After several checks I found this: the OpenVPN accepts connections only in one of the WANs. If I set the other WAN as option in client export I get:
Feb 08 17:54:13: TCP/UDP: Incoming packet rejected from <WAN-1-IP>:1196[2], expected peer address: <WAN-2-IP>:1196 (allow this incoming source address/port by removing --remote or adding --float)
There is a floating rule for OpenVPN, though.
The <WAN-1-IP>is a PPoE VLAN interface and the <WAN-2-IP>is the main WAN port of PFSense.
Best regards
Kostas
Am I right, that your OpenVPN server is listening on WAN1 and WAN2 and you are using UDP as protocol ?
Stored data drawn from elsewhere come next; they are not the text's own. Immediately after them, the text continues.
/-- Status 2: the header in a loaded object, its fields and its bucket records. -/
def readKernel (s : State) (rd : Reader) (ctx : Nat) (addr : Dword) : Except Nope Kernel :=
  match objectOf s ctx addr.toNat 16 with
  | none => .error (.status 2)
  | some o => match readFor rd 2 4 addr with
    | .error e => .error e
    | .ok h =>
      let f := rWord h 2
      let nb := bits f 12 4
      if bits f 16 16 ≠ 0 || bits f 10 2 ≠ 0 || bits f 6 2 ≠ 0 || rWord h 3 ≠ 0 || nb > 8
          || bits f 0 6 = 0 || bits f 0 6 > 60 || (objectOf s ctx addr.toNat (16 + 36 * nb)).isNone then
        .error (.status 2)
      else match readFor rd 2 (9 * nb) (addr + 16) with
        | .error e => .error e
        | .ok bs => .ok { obj := o, entry := (rWord h 0).toNat, clog := bits f 8 2, lregs := bits f 0 6
                          buckets := nines nb bs }

/-- The first bucket that the shape values lie in (R297), with its number. -/
def pickBucket (r : List Word) (bs : List (List Word)) : Option (Nat × List Word) :=
  ((List.range bs.length).zip bs).find? fun b => [0, 1, 2, 3].all fun i =>
    (rWord b.2 (1 + 2 * i)).ule (rWord r (8 + i)) && (rWord r (8 + i)).ule (rWord b.2 (2 + 2 * i))

def ceilDiv (a b : Nat) : Nat := (a + b - 1) / b

/-- Status 3 for a thread count (R14). -/
def geometryOk (r : List Word) (n clog : Nat) : Bool :=
  n ≠ 0 && decide (1 ≤ rBatch r ∧ rBatch r ≤ 1024) && rClog r = clog && ceilDiv n (rBatch r) % 2 ^ rClog r = 0

/-- The pool entry of a context's node ID. -/
def nodeById (s : State) (ctx : Nat) (id : Word) : Option Nat :=
  ((sentries s.pool).find? fun e => decide (e.2.ctx = ctx ∧ e.2.id = id)).map Prod.fst

/-- A predecessor word (R291): the pool key of a node that is not complete, or none for a complete one.
`sub` holds the keys of the submission's earlier records; a posted record has none. -/
def predOf (s : State) (ctx : Nat) (sub : List Nat) (x : Word) : Except Nope (Option Nat) :=
  if x.getLsbD 31 then
    (match sub[bits x 0 8]? with
      | some k => if bits x 8 23 = 0 then .ok (some k) else .error (.status 4)
      | none => .error (.status 4))
  else match nodeById s ctx x with
    | some k => .ok (some k)
    | none =>
      let d := ((ctxD s ctx).nextNode - x).toNat
      if x ≠ 0 ∧ 1 ≤ d ∧ d ≤ 0x80000000 then .ok none else .error (.status 4)

def predsOf (s : State) (ctx : Nat) (sub : List Nat) : List Word → Except Nope (List Nat)
  | [] => .ok []
  | x :: xs => match predOf s ctx sub x, predsOf s ctx sub xs with
    | .ok (some k), .ok ks => .ok (k :: ks)
    | .ok none, .ok ks => .ok ks
    | .error e, _ => .error e
    | _, .error e => .error e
Then Failover will not work. Failover and OpenVPN do not work with this kind of configuration. To make it work configure it this way:
The OpenVPN Server is listening on the LAN address, port 1194, UDP
Create a "Port Forward" from WAN1 address, poirt 1194 to LAN address, port 1194
Create a "Port Forward" from WAN2 address, port 1194 to LAN address, port 1194
Create corresponding firewall rules for these two Port Forwards.
Add this to your OpenVPN client.conf
remote-random
remote WAN1_address 1194
remote WAN2_address 1194
remote random means: The client tries to use the one or the other IP. There is no order, it is "random".
If you delete "remote random" then the client first uses WAN1-IP and if this fails WAN2-IP. It checks the remote IP addresses from top to down.
PS: Delete the floating rule for OpenVPN - just use "normal" rules like I wrote above - that's enough.